Jordanian princess (born 1969)

Princess Rym Ali (née Rym Brahimi; born 1969) is the Algerian wife of Prince Ali bin Hussein of Jordan, whom she married on 7 September 2004. She is a former journalist.

== Early life ==
She is the daughter of Lakhdar Brahimi, former Algerian Minister for Foreign Affairs and senior UN official, and Mila Bacic, who is of half-Croatian and half-Armenian descent.
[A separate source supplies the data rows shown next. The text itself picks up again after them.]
/-- A density plane beyond its registers (R217 to R223). -/
structure DcPlane where
  /-- Counts by column * 512 + row; unlisted ones are 0. -/
  counts : KV Nat := []
  u : Nat := 0
  /-- Pre-combining groups by source, with the grid and index of each; updates that wait for their turn (R220). -/
  pre : KV (Nat × Int × PlaneUpd) := []
  held : KV (List PlaneUpd) := []
  /-- Sources in a gap, for which no update waits. -/
  idle : List Nat := []
  snap : Nat := 0
  cleared : Bool := false
  lastTime : DevTime := 0
  /-- Source spectra added since the last snapshot delivered. -/
  added : Nat := 0
  /-- TIME of the first snapshot discarded since then, and the cause (R223). -/
  missed : Option (DevTime × Nat) := none
  markers : List Marker := []
  deriving DecidableEq, Repr

structure DcSt where
  /-- What waits for detection, by region * 32 + source (0 to 3 broad, 16 + slot), oldest first. -/
  queue : KV (List DetTok) := []
  /-- Integrators by region * 16 + I, planes by region * 4 + Q. -/
  ints : KV DcInt := []
  planes : KV DcPlane := []
  deriving DecidableEq, Repr

/-! ### Triggers (chapter 08) -/

/-- What its source brings to a trigger unit: a spectrum, a plane update (counts after it, TIME, first and last sampling instant,
flags), the start of a run of samples (rate of the clock, instant of the first sample, instants from one sample to the next, weight
of an LSB), a sample or word, a gap of a cause, or a marker. -/
inductive TgTok where
  | spec (d : DetSpec)
  | plane (counts : KV Nat) (time lo hi : DevTime) (ovr cal : Bool)
  | start (rate : Nat) (first : Int) (step : Nat) (unit : Int)
  | x (re im : Int) (ovr cal : Bool)
  | gap (t : DevTime) (cause : BitVec 16)
  | mark (m : Marker)
  deriving DecidableEq, Repr

/-- A band of a BAND unit (R245). -/
structure TgBand where
  inq : List TgTok := []
  /-- Grid, index and TIME of the spectrum taken last. -/
  seen : Option (Nat × Int × DevTime) := none
  /-- The open group: spectra summed, their exact sum, TIME of the first, flags. -/
  n : Nat := 0
  acc : Ratio := ⟨0, 1⟩
  time : DevTime := 0
  lo : DevTime := 0
  ovr : Bool := false
  cal : Bool := false
  /-- The interval its source could not test, with the cause (R259). -/
  blind : Option (DevTime × BitVec 16) := none
  /-- An average beyond the hysteresis came since the last firing. -/
  qual : Bool := false
  holdEnd : Option DevTime := none
  deriving DecidableEq, Repr

/-- A drift step being filled (R246): spectra taken, sums by sub-band. -/
structure DrAcc where
  time : DevTime
  lo : DevTime
  hi : DevTime
  got : Nat
  bad : Bool
  ovr : Bool
  cal : Bool
  vals : List Ratio
  deriving DecidableEq, Repr

/-- A valid row of the sweep buffer: P(b, t) by sub-band. -/
structure DrRow where
  time : DevTime
  lo : DevTime
  hi : DevTime
  ovr : Bool
  cal : Bool
  vals : List Word
  deriving DecidableEq, Repr

/-- Running statistics of one law and width (R249): number, sum and sum of squares of the present block, and of up to 64
complete blocks, newest first. -/
structure DrStat where
  n : Nat := 0
  sum : Ratio := ⟨0, 1⟩
  sq : Ratio := ⟨0, 1⟩
  blocks : List (Nat × Ratio × Ratio) := []
  deriving DecidableEq, Repr

/-- A result over threshold: step, law, log2 of the width, square of the significance (none: no finite one). -/
structure DrHit where
  t : Nat
  law : Nat
  w : Nat
  sig2 : Option Ratio
  deriving DecidableEq, Repr

/-- The drift unit beyond its registers (R246 to R253). -/
structure DriftSt where
  /-- d_L(b) by law (R247), set at enable. -/
  laws : List (List Nat) := []
  inq : List (Nat × DetTok) := []
  accs : KV DrAcc := []
  /-- One past the index of the spectrum taken last, by source, and the grid of each. -/
  at_ : KV Int := []
  grids : KV Nat := []
  /-- Sources whose spectra still count from the grid origin that another one has left. -/
  stale : List Nat := []
  rows : KV DrRow := []
  /-- A step whose TIME is known. -/
  ref : Nat × DevTime := (0, 0)
  /-- First step of the statistics' blocks, and the next step to be evaluated. -/
  first : Option Nat := none
  next : Nat := 0
  /-- Complete blocks since enable or since the last long blind interval, and the step at which they began. -/
  blocks : Nat := 0
  blockFrom : Nat := 0
  stats : KV DrStat := []
  /-- The open cluster: its first step and the most significant result so far. -/
  cluster : Option (Nat × DrHit) := none
  warmFrom : Option DevTime := none
  blindFrom : Option DevTime := none
  /-- Cause of the source's last gap. -/
  cause : Option Nat := none
  deriving DecidableEq, Repr

/-- A trigger unit beyond its registers. -/
structure TgUnit where
  /-- End of the holdoff (R233). -/
  holdEnd : Option DevTime := none
  /-- Conditions before this time do not fire a SINGLE unit (R234). -/
  armSince : DevTime := 0
  /-- What its source brought and the unit has not yet taken. -/
  inq : List TgTok := []
  /-- The interval it could not test, with the cause (R259). -/
  blind : Option (DevTime × BitVec 16) := none
  /-- Records that wait for an earlier one of the unit (R236). -/
  out : List TrigRec := []
  /-- A LEVEL unit's run of samples: the clock, the next sample's instant, instants per sample, weight of an LSB (R238). -/
  rate : Nat := 1
  at_ : Int := 0
  step : Nat := 1
  unit : Int := 1
  /-- Its last three samples, newest first: value, flags; samples that qualify a rising and a falling crossing; the crossing
  between the last two that waits for the next sample (true: rising) (R239, R240). -/
  hist : List (Ratio × Bool × Bool) := []
  qualUp : Bool := false
  qualDown : Bool := false
  crossing : Option Bool := none
  /-- OUT or IN of the last spectrum (R243). -/
  isOut : Option Bool := none
  /-- A sequencer's T_0 to T_(s-1) with the unit of each (R257), and the triggers it holds. -/
  times : List (Nat × DevTime) := []
  held : List (Nat × DevTime) := []
  deriving DecidableEq, Repr

/-- A path's slot for a record queue (R86, R262): the record latched and its place in the queue's history; none: the
all-zero record. -/
structure TgLatch where
  rec_ : Option (TrigRec × Nat)
  deriving DecidableEq, Repr

/-- Triggers. Region index r is 0 to 3 for SP, 4 for ST; a unit has key 16 r + u, a band 64 r + b. -/
structure TgSt where
  units : KV TgUnit := []
  bands : KV TgBand := []
  drift : KV DriftSt := []
  /-- Mask points by (4 r + u - 8) * 8192 + I (R242), and law words by 2048 r + W (Table TG-6). -/
  points : KV Word := []
  laws : KV Word := []
  /-- Records written by region (NUMBER of Table TG-2). -/
  number : KV Nat := []
  /-- Queues, oldest first (R262), and records removed from each. -/
  queue : KV (List TrigRec) := []
  popped : KV Nat := []
  /-- Slots by 16 * path + r. -/
  latch : KV TgLatch := []
  /-- Records discarded on a full queue and not yet reported, with the time of the first (R263). -/
  lost : KV (Nat × DevTime) := []
  /-- When the first record of the TRIG frame being filled came, by region (R237). -/
  frameAt : KV DevTime := []
  /-- The host trigger held (R256), with its path. -/
  host : Option (DevTime × Nat) := none
  /-- Markers waiting for their place in a TRIG stream (R261). -/
  markers : KV (List Marker) := []
  /-- EPOCH markers of sources taken last, newest first: several units of a region see each of them. -/
  marked : KV (List Marker) := []
  deriving DecidableEq, Repr

/-! ### Quires (chapter 09) -/

/-- A run of samples of one RAW frame in a voltage ring (R269): absolute index of its first instant, the samples, the O
flag of the beat of each, and whether the frame carried FLAGS bit 4. -/
structure RingRun where
  first : Int
  vals : List Int
  ovr : List Bool
  cal : Bool
  deriving DecidableEq, Repr

/-- A lost interval of a ring's gap log (R271): instants first to last - 1. -/
structure RingGap where
  first : Int
  last : Int
  cause : Nat
  deriving DecidableEq, Repr

/-- A voltage ring beyond its registers. Samples are known by the absolute index of their instant (assumption 7). -/
structure RingSt where
  /-- RING_LEN (R269). -/
  len : Nat := 0
  /-- Sample rate of the samples held, Hz. -/
  fs : Nat := 0
  runs : List RingRun := []
  /-- Oldest first, at most 256 (R271). -/
  log : List RingGap := []
  /-- Instants before this one count as overwritten. -/
  floor : Int := 0
  /-- One past the newest instant; none: empty. -/
  next : Option Int := none
  deriving DecidableEq, Repr

/-- One sample of a quire: code, O flag, calibrating flag, and the cause of its loss (0: held). -/
structure QSample where
  val : Int
  ovr : Bool
  cal : Bool
  cause : Nat
  deriving DecidableEq, Repr

/-- An accepted quire (R276). -/
structure Quire where
  num : Nat
  /-- Absolute index of the instant of sample 0 (R274). -/
  first : Int
  fs : Nat
  trig : List Byte
  coasting : Bool
  /-- Inputs of the group when the quire was accepted, ascending, each with 8-bit samples or not. -/
  ins : List (Nat × Bool)
  /-- LEN256 and PRE256. -/
  len256 : Nat
  pre256 : Nat
  /-- DATA_ADDR, and the address of the colophon (R283). -/
  addr : Nat
  colo : Nat
  /-- Copying has begun, and its rate is accounted for up to this time; none: it waits. -/
  began : Option DevTime := none
  /-- What the rate RATE still allows the engine, in 2^-49 byte (R277). -/
  credit : Nat := 0
  ignored : Nat := 0
  /-- Copied samples, by input of the group in ascending order. -/
  data : List (List QSample) := []
  deriving DecidableEq, Repr

/-- A closed quire on its way out (R288): its bytes' samples, its colophon and gap entries, the next slice, records
discarded. -/
structure QExport where
  quire : Quire
  colophon : List Byte
  gaps : List Byte
  slice : Nat
  lost : Nat
  deriving DecidableEq, Repr

/-- A capture group beyond its registers. -/
structure GroupSt where
  /-- Accepted and not yet closed, by number (R276). -/
  quires : List Quire := []
  /-- Number and first instant of the previous accepted quire. -/
  last : Option (Nat × Int) := none
  closed : Option Nat := none
  released : Option Nat := none
  /-- The low word written to QU_G_RELEASE_LO. -/
  relLo : Word := 0
  exports : List QExport := []
  deriving DecidableEq, Repr

structure QuSt where
  rings : KV RingSt := []
  groups : KV GroupSt := []
  deriving DecidableEq, Repr

/-! ### Combine engine (chapter 10) -/

/-- What waits at a combine input (R295): a spectrum of a local input with its frames' epoch and markers, a local gap record, or a
Yarenn record of a remote input. -/
inductive CeTok where
  | spec (p : CeSpec) (epoch : Byte) (markers : List Marker)
  | gap (cause : Nat)
  | record (r : YRec)
  deriving DecidableEq, Repr

/-- A TIME being aligned (R297): when its first spectrum arrived, the spectra, and whether device time was loaded or stepped since. -/
structure CeTime where
  time : DevTime
  first : DevTime
  specs : List CeSpec
  old : Bool := false
  deriving DecidableEq, Repr

/-- An accumulator (R299): sum, touched by a zeroed element, saturated. -/
structure CeAcc where
  re : Int := 0
  im : Int := 0
  touched : Bool := false
  sat : Bool := false
  deriving DecidableEq, Repr

/-- A pair (R300, R304): the dump it accumulates, matched spectra, TIME of the first, accumulators, flags; empty dumps not
yet reported, with the start of the first and the cause. -/
structure CePair where
  dump : Nat := 0
  n : Nat := 0
  time : DevTime := 0
  acc : List CeAcc := []
  inOvr : Bool := false
  ovr : Bool := false
  cal : Bool := false
  /-- Dumps, from this one on, in which a spectrum of A or B found no partner. -/
  unmatched : List Nat := []
  gap : Nat := 0
  gapTime : DevTime := 0
  gapCause : Option Nat := none
  /-- Cause of the first input gap since the last matched spectrum (R304). -/
  lost : Option Nat := none
  /-- Device time was loaded or stepped since the dump began: the next TIME of another dump starts afresh. -/
  moved : Bool := false
  markers : List Marker := []
  deriving DecidableEq, Repr

/-- A contribution to a beam slot (R306, R312): elements of 16 bits and more, its count, flags, EXCISED. -/
structure CePart where
  els : List (Int × Int)
  count : Nat
  inOvr : Bool
  ovr : Bool
  cal : Bool
  excised : Option Nat
  deriving DecidableEq, Repr

/-- A slot of a beam with children (R311): when its first contribution arrived, whether the own contribution is settled,
and what each child sent (none: nothing). -/
structure CeSlot where
  time : DevTime
  slice : Nat
  j : Int
  first : DevTime
  ownDone : Bool := false
  /-- Device time was loaded or stepped since its spectrum came. -/
  old : Bool := false
  own : Option CePart := none
  kids : KV (Option CePart) := []
  deriving DecidableEq, Repr

/-- A weight ramp (R310): t_x, STEPS, RAMP_NS, the step in force. -/
structure CeRamp where
  tx : DevTime
  steps : Nat
  ns : Nat
  k : Nat
  deriving DecidableEq, Repr

/-- A beam beyond its registers. -/
structure CeBeam where
  times : List CeTime := []
  slots : List CeSlot := []
  /-- Slots completed lately, newest first. -/
  done : List (DevTime × Nat) := []
  /-- Index and TIME of the spectrum of the slot emitted last, and the cause of a local gap since. -/
  lastJ : Option (Int × DevTime) := none
  cause : Option Nat := none
  ramp : Option CeRamp := none
  /-- A marker held (R310): its steps and ramp length. -/
  held : Option (Nat × Nat) := none
  /-- Time of the last accepted ARM (R309). -/
  armAt : Option DevTime := none
  /-- CAL_RAMP markers inserted for the beam whose slot has not come (R309, R310). -/
  acts : List Marker := []
  markers : List Marker := []
  deriving DecidableEq, Repr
She was raised in the United Kingdom and Algeria, and was educated in France and the United States.

== Education ==
As Rym Brahimi, the Princess received a BA in geography and an MA in English literature at the Sorbonne University in Paris, graduating with honors in 1990; a MPhil in political science at the Institut d'Études Politiques de Paris in Paris in 1991; and a Master's degree from the Columbia University Graduate School of Journalism, concentrating on international reporting, in 1994.

== Career ==
Prior to marrying Prince Ali, Princess Rym worked extensively for international broadcasters including CNN, where she began as a producer in 1998 and later worked as a Baghdad correspondent from 2001 until 2004. She had developed her portfolio working for the BBC, Dubai TV, Bloomberg TV, Radio Monte-Carlo Moyen-Orient and United Press International-UPI.
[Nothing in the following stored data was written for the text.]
/-! ### MSI-X -/

/-- Signal a vector (R478): a masked one sets its pending bit. -/
def State.signal (s : State) (v : Nat) : State :=
  if (kvGetD s.msix.vectors v {}).masked then
    { s with msix := { s.msix with pendingVec := kvPut s.msix.pendingVec v () } }
  else s.emit (.msix v)

end Sys2Proof.Machine
end

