/-- AF_INPUT_SETTLED (R120): the 20 us are over; delivery starts at the next even sample, after a gap record of cause "input
disabled" when the input ran before. An input that something else still holds takes up when that ends. -/
def State.inputSettled (s : State) (n : Nat) : State :=
  match (s.inp n).settling with
  | none => s
  | some t =>
    if tLt s.now t then s
    else
      let s := (s.openStream (sid 0 n)).modIn n fun x => { x with
        settling := none, runs := true, endAt := some (tAdd x.lastSample 1)
        il := ⟨0, 4294967296, ratioFloor (ratioMul (x.corr s.now).skew (ratioOf 4294967296))⟩ }
      if !(s.mayDeliver n) then s
      else s.inputBack n (if (s.inp n).ranBefore then some 6 else none)

def execAfInputSettled (n : Fin 16) (s : State) : Host.Outcome State Fault Refusal := .next (s.inputSettled n)

/-! ### Skew, over-range tail, pattern (R107, R121, R123, R137) -/

/-- The skew in force: it slews towards its setting by 0.05 ps per us (R107). -/
def State.skewAt (s : State) (n : Nat) : Int :=
  let x := s.inp n
  let goal := s.getS (AF_IN_SKEW_SKEW n)
  let room := tDiff s.now x.skewSince * 1000000 / 2 ^ 48
  if x.skewNow < goal then min goal (x.skewNow + room) else max goal (x.skewNow - room)

/-- A write of AF_IN_SKEW_n (R107). -/
def State.afSkewWrite (s : State) (n v : Nat) : State × Nat :=
  let x := signed 16 (bits v 15 0)
  if x < -1000 || 1000 < x then s.answer (AF_IN_CTL_REASON n) 0x0139
  else
    let now := s.skewAt n
    (((s.modIn n fun x => { x with skewNow := now, skewSince := s.now }).plainWrite (AF_IN_SKEW n) v).put
      (AF_IN_CTL_REASON n) 0, 0)

def execAfSkewWrite (p : Fin 5) (n : Fin 16) (v : Word) (s : State) : Host.Outcome State Fault Refusal :=
  .next (s.gatedWrite p (AF_IN_SKEW n) fun s => s.afSkewWrite n v.toNat)

/-- A write of AF_IN_OVR_CTL_n: a TAIL below 8 is refused with 0138h. -/
def State.afOvrWrite (s : State) (n v : Nat) : State × Nat :=
  if bits v 7 0 < 8 then s.answer (AF_IN_CTL_REASON n) 0x0138
  else ((s.plainWrite (AF_IN_OVR_CTL n) v).put (AF_IN_CTL_REASON n) 0, 0)

/-- A write of AF_IN_PATTERN_n: KIND 11b is refused with 0133h. -/
def State.afPatternWrite (s : State) (n v : Nat) : State × Nat :=
  if bits v 29 28 = 3 then s.answer (AF_IN_CTL_REASON n) 0x0133
  else ((s.plainWrite (AF_IN_PATTERN n) v).put (AF_IN_CTL_REASON n) 0, 0)

/-- OVER6_TRIP (R123): the comparator trips at the sample at `t` for `k` samples; the longer tail holds for 64 more. -/
def execOver6Trip (n : Fin 16) (t : DevTime) (k : Nat) (s : State) : Host.Outcome State Fault Refusal :=
  .next ((s.modIn n fun x => { x with over6 := x.over6 ++ [(t, k + 64)] }).countF (AF_IN_OVR_CTL_OVER6_COUNT n) 1)

/-- One shift of the PRBS register (R137), bit 0 being s[1]: the new bit is s[14] XOR s[15]. -/
def prbsShift (r : BitVec 15) : BitVec 15 × Nat :=
  let b := (bits r.toNat 13 13 + bits r.toNat 14 14) % 2
  (BitVec.ofNat 15 (2 * r.toNat + b), b)

/-- `k` further output bits, the first in the highest place. -/
def prbsBits : Nat → BitVec 15 → Nat → BitVec 15 × Nat
  | 0, r, acc => (r, acc)
  | k + 1, r, acc => let p := prbsShift r; prbsBits k p.1 (2 * acc + p.2)

/-- PRBS words (R137). -/
def prbsWords : Nat → BitVec 15 → List Int × BitVec 15
  | 0, r => ([], r)
  | k + 1, r =>
    let p := prbsBits 12 r 0
    let t := prbsWords k p.1
    (signed 12 p.2 :: t.1, t.2)

/-! ### Test tone (R135, R136) -/

/-- Inputs of AF region r (window number). -/
def afInputs (r : Nat) : List Nat := (upto 4).map fun i => 4 * (r - 2) + i

/-- A write of AF_TONE_CTL of AF region r (R136). -/
def State.toneCtlWrite (s : State) (r v : Nat) : State × Nat :=
  if s.on (AF_TONE_CTL_ENABLE r) && bits v 0 0 = 0 && (afInputs r).any (fun n => s.source n = 1) then
    s.answer (AF_TONE_CTL_REASON r) 0x0330
  else s.enableWrite (AF_TONE_CTL r) v (AF_TONE_CTL_ENABLE r) (AF_TONE_CTL_REASON r) (fun _ => 0) (fun _ => 0) id id

/-- A write of AF_TONE_SET: M of 0, or ATTEN outside 1 to 40, is refused with 0137h. AF_TONE_CTL.REASON is the
result of the last enable (Table CV-8), so the code goes to the refusal slot alone. -/
def State.toneSetWrite (s : State) (r v : Nat) : State × Nat :=
  if bits v 26 16 = 0 || bits v 5 0 = 0 || 40 < bits v 5 0 then (s, 0x0137) else (s.plainWrite (AF_TONE_SET r) v, 0)

/-- Window of AF region i. -/
def afWin (i : Nat) : Nat := 2 + i

def execAfToneCtlWrite (p : Fin 5) (i : Fin 4) (v : Word) (s : State) : Host.Outcome State Fault Refusal :=
  .next (s.gatedWrite p (AF_TONE_CTL (afWin i)) fun s => s.toneCtlWrite (afWin i) v.toNat)

end Sys2Proof.Machine
end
She has been the Executive Commissioner of the Royal Film Commission – Jordan since July 2005.
She is the founder of the Jordan Media Institute (JMI), a non-profit institution whose aim is to establish an Arab center of excellence for journalism education with a Master's program at its core and training-modules in parallel.
She is also the president of the Amman International Film Festival "AIFF" Awal Film since 2017.

== Awards and honours ==
===National===
- Jordan
  - Grand Cordon of the Order of the Star of Jordan

=== Honours ===
- France: Knight of the Order of Legion of Honour (20 September 2011)
- Norway: Grand Cross of the Royal Norwegian Order of Merit (2 March 2020)
- Portugal: Grand Officer of the Order of Prince Henry (5 April 2018)
- Sweden: Member Grand Cross of the Order of the Polar Star (15 November 2022)

=== Awards ===
- In April 2011, Princess Rym Ali received a prestigious award from the Columbia University School of Journalism. The Alumni Awards are presented annually for a distinguished journalism career, an outstanding journalistic achievement, or a notable contribution to journalism education.
- In July 2011, was awarded the "Best International Journalist" prize at the 32nd Ischia International Journalism Awards Ceremony, one of the most prestigious journalistic awards in Italy.
- In October 2012, she was awarded the Global Thinkers Forum 2012 Award for Excellence in Media for her exceptional work with the Jordan Media Institute (JMI).
- In November 2013, she was awarded an Honorary Doctorate of Letters by the United Kingdom's Coventry University for her contribution to the field of journalism and media, and her role in establishing the Jordan Media Institute (JMI).
- In November 2017, America Abroad Media Awarded their annual prize to Princess Rym Ali, for her significant role in media, at the 5th annual "Power of Film" Awards in Washington DC. The award honors leaders whose work exemplifies the power of media to inform, educate and empower.

==Personal life==
She and Prince Ali live in Amman with their two children Princess Jalila bint Ali and Prince Abdullah bin Ali.